TASK STATEMENT:
The data below has to be returned exactly, down to the last character.

EXERCISE MATERIAL:
◆ ◆ ◆ ◆ ◆
/-- R55, R60: NOP, RESET, BEGIN_CAPTURE and the event rows store nothing and take no input; of these only
RESET writes the debouncer, the decoder and `ovr_sticky`. BEGIN_CAPTURE leaves the other slot alone and
writes its own slot's flag and `wr_idx` together or not at all (R101). The stimuli among these emit
nothing; an event row, whose being performed at all is the model's choice (log 3), appends exactly its
own event and changes nothing else (R11, R199). -/
def Obligations.NonStoringFrame : Prop :=
  ∀ (i : Instr) (st t : State), (∀ x, i ≠ .sample x) → (∀ k, i ≠ .consume k) → exec i st = .next t →
    (∀ a : BufAddr, memRead t.buf a = memRead st.buf a) ∧
    (i ≠ .reset → sameConsumerSide t st ∧ t.ovrSticky = st.ovrSticky) ∧
    ((∀ s, i ≠ .beginCapture s) → i ≠ .reset → t.slots = st.slots ∧ t.wrIdx = st.wrIdx) ∧
    (∀ s, i = .beginCapture s → t.slot s.other = st.slot s.other ∧
      ((t.slot s = st.slot s ∧ t.wrIdx = st.wrIdx) ∨
        (st.slot s = .empty ∧ t.slot s = .filling ∧ t.wrIdx = 0#10))) ∧
    t.input = st.input ∧ (i.isStimulus = true → t.events = st.events) ∧
    (∀ d, i = .evtByte d → t.events = st.events ++ [.byte d]) ∧
    (i = .evtSyncLost → t.events = st.events ++ [.syncLost]) ∧
    (i = .evtTxEnded → t.events = st.events ++ [.txEnded]) ∧
    (∀ s, i = .evtOverrun s → t.events = st.events ++ [.overrun s]) ∧
    (∀ s, i = .evtFrameReady s → t.events = st.events ++ [.frameReady s])

/-- R58, R62 (c): while a slot stays FULL, no operation changes a word of it. -/
def Obligations.FullSlotIsImmutable : Prop :=
  ∀ (i : Instr) (st t : State) (k : Slot), exec i st = .next t → st.slot k = .full → t.slot k = .full →
    ∀ j, memRead t.buf (bufAddr k j) = memRead st.buf (bufAddr k j)

/-- R106's table of one slot's transitions, with the events of R103 and R105: a slot changes only by the
operations and under the conditions listed there. -/
def Obligations.SlotTransitionTable : Prop :=
  ∀ (i : Instr) (st t : State) (k : Slot), exec i st = .next t → t.slot k ≠ st.slot k →
    (i = .reset ∧ t.slot k = .empty) ∨
    (i = .beginCapture k ∧ st.slot k = .empty ∧ t.slot k = .filling ∧ st.slot k.other ≠ .filling) ∨
    (i = .consume k ∧ st.slot k = .full ∧ t.slot k = .empty) ∨
    ((∃ x, i = .sample x) ∧ st.wrIdx = 1023#10 ∧
      ((st.slot k = .filling ∧ t.slot k = .full ∧ Event.frameReady k ∈ t.events.drop st.events.length) ∨
       (st.slot k = .empty ∧ t.slot k = .filling ∧ st.slot k.other = .filling ∧ t.slot k.other = .full) ∨
       (st.slot k = .full ∧ t.slot k = .filling ∧ st.slot k.other = .filling ∧ t.slot k.other = .full ∧
         Event.overrun k ∈ t.events.drop st.events.length)))

/-- R26 (b), R101 (b): once a slot is FILLING, no stimulus but RESET leaves the block without one. -/
def Obligations.CaptureNeverStops : Prop :=
  ∀ (i : Instr) (st t : State), i.keepsCapture = true → (∃ k, st.slot k = .filling) → exec i st = .next t →
    ∃ k, t.slot k = .filling

/-- R76's "which operation can emit what", with R168 for CONSUME (its premise is the decoder invariant,
which rules out states no run reaches). -/
def Obligations.EventsPerOperation : Prop :=
  ∀ (i : Instr) (st t : State), exec i st = .next t → i.isStimulus = true →
    ∃ es, t.events = st.events ++ es ∧
      ((∀ k, i ≠ .consume k) → (∀ x, i ≠ .sample x) → es = []) ∧
      ((∃ x, i = .sample x) → es = [] ∨ (∃ f : Slot, es = [.frameReady f]) ∨
        ∃ f : Slot, es = [.overrun f.other, .frameReady f]) ∧
      ((∃ k, i = .consume k) → DecoderInv st →
        es = [] ∨ (∃ d, d ≠ 0x00#8 ∧ es = [.byte d]) ∨ es = [.syncLost] ∨ es = [.txEnded])

/-- R227 (b): off a frame's end, a SAMPLE and a CONSUME give the same outcome in either order. -/
def Obligations.SampleCommutesWithConsume : Prop :=
  ∀ (st : State) (x : Sample) (k : Slot), st.wrIdx ≠ 1023#10 →
    runOps [.sample x, .consume k] st = runOps [.consume k, .sample x] st
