-- ==== Sys2Proof/Tests/Slice0.lean ====
section
/-! SUPPORT. The model's own tests, expected results taken from spec/95_test_vectors.md and the numbered
rules, and after them one witness for the hypotheses of every statement of the Obligations file. -/

namespace Sys2Proof.Tests

open Machine

/-! ## WellFormed and the configuration -/

/-- R171: a BYTE event never carries 0. -/
theorem test_evt_byte_zero_ill_formed :
    (Instr.evtByte 0x00#8).wellFormed = false ∧ (Instr.evtByte 0x01#8).wellFormed = true := by decide

/-- R128: a coefficient outside −2^15..2^15 is refused. -/
theorem test_coefficient_range :
    legalCoeff 32768 = true ∧ legalCoeff 32769 = false ∧ legalCoeff (-32768) = true ∧
      legalCoeff (-32769) = false ∧ legalTuning Config.coeffSync 40000 = false := by decide

theorem test_configuration :
    legalTuning Config.coeffSync Config.coeffPayload = true ∧
      Config.kSync = Config.fSync * Config.frameLen / Config.sampleRate ∧
      Config.kPayload = Config.fPayload * Config.frameLen / Config.sampleRate ∧
      Config.sampleRate = 51200 ∧ Config.framePeriodMs = 20 ∧ Config.bitWindowMs = 100 ∧
      Config.byteMs = 800 ∧ Config.binSpacing = 50 := by decide

/-! ## Decode: section 6 of the vectors, and the rows of R72 and R76 written out bit by bit -/

theorem test_decode_nop : decode (.stimulus 0b0000_0000000000000000#20) = .ok .nop := by decide

theorem test_decode_reset : decode (.stimulus 0b0001_0000000000000000#20) = .ok .reset := by decide

theorem test_decode_begin_capture :
    decode (.stimulus 0b0010_0000000000000000#20) = .ok (.beginCapture .slot0) ∧
      decode (.stimulus 0b0010_0000000000000001#20) = .ok (.beginCapture .slot1) := by decide

theorem test_decode_sample :
    decode (.stimulus 0b0011_1111110000011000#20) = .ok (.sample (BitVec.ofInt 16 (-1000))) ∧
      decode (.stimulus 0x303E8#20) = .ok (.sample 1000#16) ∧
      sampleValue 0xFC18#16 = -1000 ∧ sampleValue 0x8000#16 = -32768 ∧ sampleValue 0x7FFF#16 = 32767 := by
  decide

theorem test_decode_consume :
    decode (.stimulus 0b0100_0000000000000000#20) = .ok (.consume .slot0) ∧
      decode (.stimulus 0x40001#20) = .ok (.consume .slot1) := by decide

theorem test_decode_evt_byte :
    decode (.event 0b0001_01001000#12) = .ok (.evtByte 0x48#8) ∧
      decode (.event 0x1FF#12) = .ok (.evtByte 0xFF#8) := by decide

theorem test_decode_evt_sync_lost : decode (.event 0b0010_00000000#12) = .ok .evtSyncLost := by decide

theorem test_decode_evt_tx_ended : decode (.event 0b0011_00000000#12) = .ok .evtTxEnded := by decide

theorem test_decode_evt_overrun :
    decode (.event 0b0100_00000000#12) = .ok (.evtOverrun .slot0) ∧
      decode (.event 0b0100_00000001#12) = .ok (.evtOverrun .slot1) := by decide

theorem test_decode_evt_frame_ready :
    decode (.event 0b0101_00000000#12) = .ok (.evtFrameReady .slot0) ∧
      decode (.event 0b0101_00000001#12) = .ok (.evtFrameReady .slot1) := by decide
◆ ◆ ◆ ◆ ◆
SOLUTION:
/-- R55, R60: NOP, RESET, BEGIN_CAPTURE and the event rows store nothing and take no input; of these only
RESET writes the debouncer, the decoder and `ovr_sticky`. BEGIN_CAPTURE leaves the other slot alone and
writes its own slot's flag and `wr_idx` together or not at all (R101). The stimuli among these emit
nothing; an event row, whose being performed at all is the model's choice (log 3), appends exactly its
own event and changes nothing else (R11, R199). -/
def Obligations.NonStoringFrame : Prop :=
  ∀ (i : Instr) (st t : State), (∀ x, i ≠ .sample x) → (∀ k, i ≠ .consume k) → exec i st = .next t →
    (∀ a : BufAddr, memRead t.buf a = memRead st.buf a) ∧
    (i ≠ .reset → sameConsumerSide t st ∧ t.ovrSticky = st.ovrSticky) ∧
    ((∀ s, i ≠ .beginCapture s) → i ≠ .reset → t.slots = st.slots ∧ t.wrIdx = st.wrIdx) ∧
    (∀ s, i = .beginCapture s → t.slot s.other = st.slot s.other ∧
      ((t.slot s = st.slot s ∧ t.wrIdx = st.wrIdx) ∨
        (st.slot s = .empty ∧ t.slot s = .filling ∧ t.wrIdx = 0#10))) ∧
    t.input = st.input ∧ (i.isStimulus = true → t.events = st.events) ∧
    (∀ d, i = .evtByte d → t.events = st.events ++ [.byte d]) ∧
    (i = .evtSyncLost → t.events = st.events ++ [.syncLost]) ∧
    (i = .evtTxEnded → t.events = st.events ++ [.txEnded]) ∧
    (∀ s, i = .evtOverrun s → t.events = st.events ++ [.overrun s]) ∧
    (∀ s, i = .evtFrameReady s → t.events = st.events ++ [.frameReady s])

/-- R58, R62 (c): while a slot stays FULL, no operation changes a word of it. -/
def Obligations.FullSlotIsImmutable : Prop :=
  ∀ (i : Instr) (st t : State) (k : Slot), exec i st = .next t → st.slot k = .full → t.slot k = .full →
    ∀ j, memRead t.buf (bufAddr k j) = memRead st.buf (bufAddr k j)

/-- R106's table of one slot's transitions, with the events of R103 and R105: a slot changes only by the
operations and under the conditions listed there. -/
def Obligations.SlotTransitionTable : Prop :=
  ∀ (i : Instr) (st t : State) (k : Slot), exec i st = .next t → t.slot k ≠ st.slot k →
    (i = .reset ∧ t.slot k = .empty) ∨
    (i = .beginCapture k ∧ st.slot k = .empty ∧ t.slot k = .filling ∧ st.slot k.other ≠ .filling) ∨
    (i = .consume k ∧ st.slot k = .full ∧ t.slot k = .empty) ∨
    ((∃ x, i = .sample x) ∧ st.wrIdx = 1023#10 ∧
      ((st.slot k = .filling ∧ t.slot k = .full ∧ Event.frameReady k ∈ t.events.drop st.events.length) ∨
       (st.slot k = .empty ∧ t.slot k = .filling ∧ st.slot k.other = .filling ∧ t.slot k.other = .full) ∨
       (st.slot k = .full ∧ t.slot k = .filling ∧ st.slot k.other = .filling ∧ t.slot k.other = .full ∧
         Event.overrun k ∈ t.events.drop st.events.length)))

/-- R26 (b), R101 (b): once a slot is FILLING, no stimulus but RESET leaves the block without one. -/
def Obligations.CaptureNeverStops : Prop :=
  ∀ (i : Instr) (st t : State), i.keepsCapture = true → (∃ k, st.slot k = .filling) → exec i st = .next t →
    ∃ k, t.slot k = .filling

/-- R76's "which operation can emit what", with R168 for CONSUME (its premise is the decoder invariant,
which rules out states no run reaches). -/
def Obligations.EventsPerOperation : Prop :=
  ∀ (i : Instr) (st t : State), exec i st = .next t → i.isStimulus = true →
    ∃ es, t.events = st.events ++ es ∧
      ((∀ k, i ≠ .consume k) → (∀ x, i ≠ .sample x) → es = []) ∧
      ((∃ x, i = .sample x) → es = [] ∨ (∃ f : Slot, es = [.frameReady f]) ∨
        ∃ f : Slot, es = [.overrun f.other, .frameReady f]) ∧
      ((∃ k, i = .consume k) → DecoderInv st →
        es = [] ∨ (∃ d, d ≠ 0x00#8 ∧ es = [.byte d]) ∨ es = [.syncLost] ∨ es = [.txEnded])

/-- R227 (b): off a frame's end, a SAMPLE and a CONSUME give the same outcome in either order. -/
def Obligations.SampleCommutesWithConsume : Prop :=
  ∀ (st : State) (x : Sample) (k : Slot), st.wrIdx ≠ 1023#10 →
    runOps [.sample x, .consume k] st = runOps [.consume k, .sample x] st
-- ==== Sys2Proof/Tests/Slice0.lean ====
section
/-! SUPPORT. The model's own tests, expected results taken from spec/95_test_vectors.md and the numbered
rules, and after them one witness for the hypotheses of every statement of the Obligations file. -/

namespace Sys2Proof.Tests

open Machine

/-! ## WellFormed and the configuration -/

/-- R171: a BYTE event never carries 0. -/
theorem test_evt_byte_zero_ill_formed :
    (Instr.evtByte 0x00#8).wellFormed = false ∧ (Instr.evtByte 0x01#8).wellFormed = true := by decide

/-- R128: a coefficient outside −2^15..2^15 is refused. -/
theorem test_coefficient_range :
    legalCoeff 32768 = true ∧ legalCoeff 32769 = false ∧ legalCoeff (-32768) = true ∧
      legalCoeff (-32769) = false ∧ legalTuning Config.coeffSync 40000 = false := by decide

theorem test_configuration :
    legalTuning Config.coeffSync Config.coeffPayload = true ∧
      Config.kSync = Config.fSync * Config.frameLen / Config.sampleRate ∧
      Config.kPayload = Config.fPayload * Config.frameLen / Config.sampleRate ∧
      Config.sampleRate = 51200 ∧ Config.framePeriodMs = 20 ∧ Config.bitWindowMs = 100 ∧
      Config.byteMs = 800 ∧ Config.binSpacing = 50 := by decide

/-! ## Decode: section 6 of the vectors, and the rows of R72 and R76 written out bit by bit -/

theorem test_decode_nop : decode (.stimulus 0b0000_0000000000000000#20) = .ok .nop := by decide

theorem test_decode_reset : decode (.stimulus 0b0001_0000000000000000#20) = .ok .reset := by decide

theorem test_decode_begin_capture :
    decode (.stimulus 0b0010_0000000000000000#20) = .ok (.beginCapture .slot0) ∧
      decode (.stimulus 0b0010_0000000000000001#20) = .ok (.beginCapture .slot1) := by decide

theorem test_decode_sample :
    decode (.stimulus 0b0011_1111110000011000#20) = .ok (.sample (BitVec.ofInt 16 (-1000))) ∧
      decode (.stimulus 0x303E8#20) = .ok (.sample 1000#16) ∧
      sampleValue 0xFC18#16 = -1000 ∧ sampleValue 0x8000#16 = -32768 ∧ sampleValue 0x7FFF#16 = 32767 := by
  decide

theorem test_decode_consume :
    decode (.stimulus 0b0100_0000000000000000#20) = .ok (.consume .slot0) ∧
      decode (.stimulus 0x40001#20) = .ok (.consume .slot1) := by decide

theorem test_decode_evt_byte :
    decode (.event 0b0001_01001000#12) = .ok (.evtByte 0x48#8) ∧
      decode (.event 0x1FF#12) = .ok (.evtByte 0xFF#8) := by decide

theorem test_decode_evt_sync_lost : decode (.event 0b0010_00000000#12) = .ok .evtSyncLost := by decide

theorem test_decode_evt_tx_ended : decode (.event 0b0011_00000000#12) = .ok .evtTxEnded := by decide

theorem test_decode_evt_overrun :
    decode (.event 0b0100_00000000#12) = .ok (.evtOverrun .slot0) ∧
      decode (.event 0b0100_00000001#12) = .ok (.evtOverrun .slot1) := by decide

theorem test_decode_evt_frame_ready :
    decode (.event 0b0101_00000000#12) = .ok (.evtFrameReady .slot0) ∧
      decode (.event 0b0101_00000001#12) = .ok (.evtFrameReady .slot1) := by decide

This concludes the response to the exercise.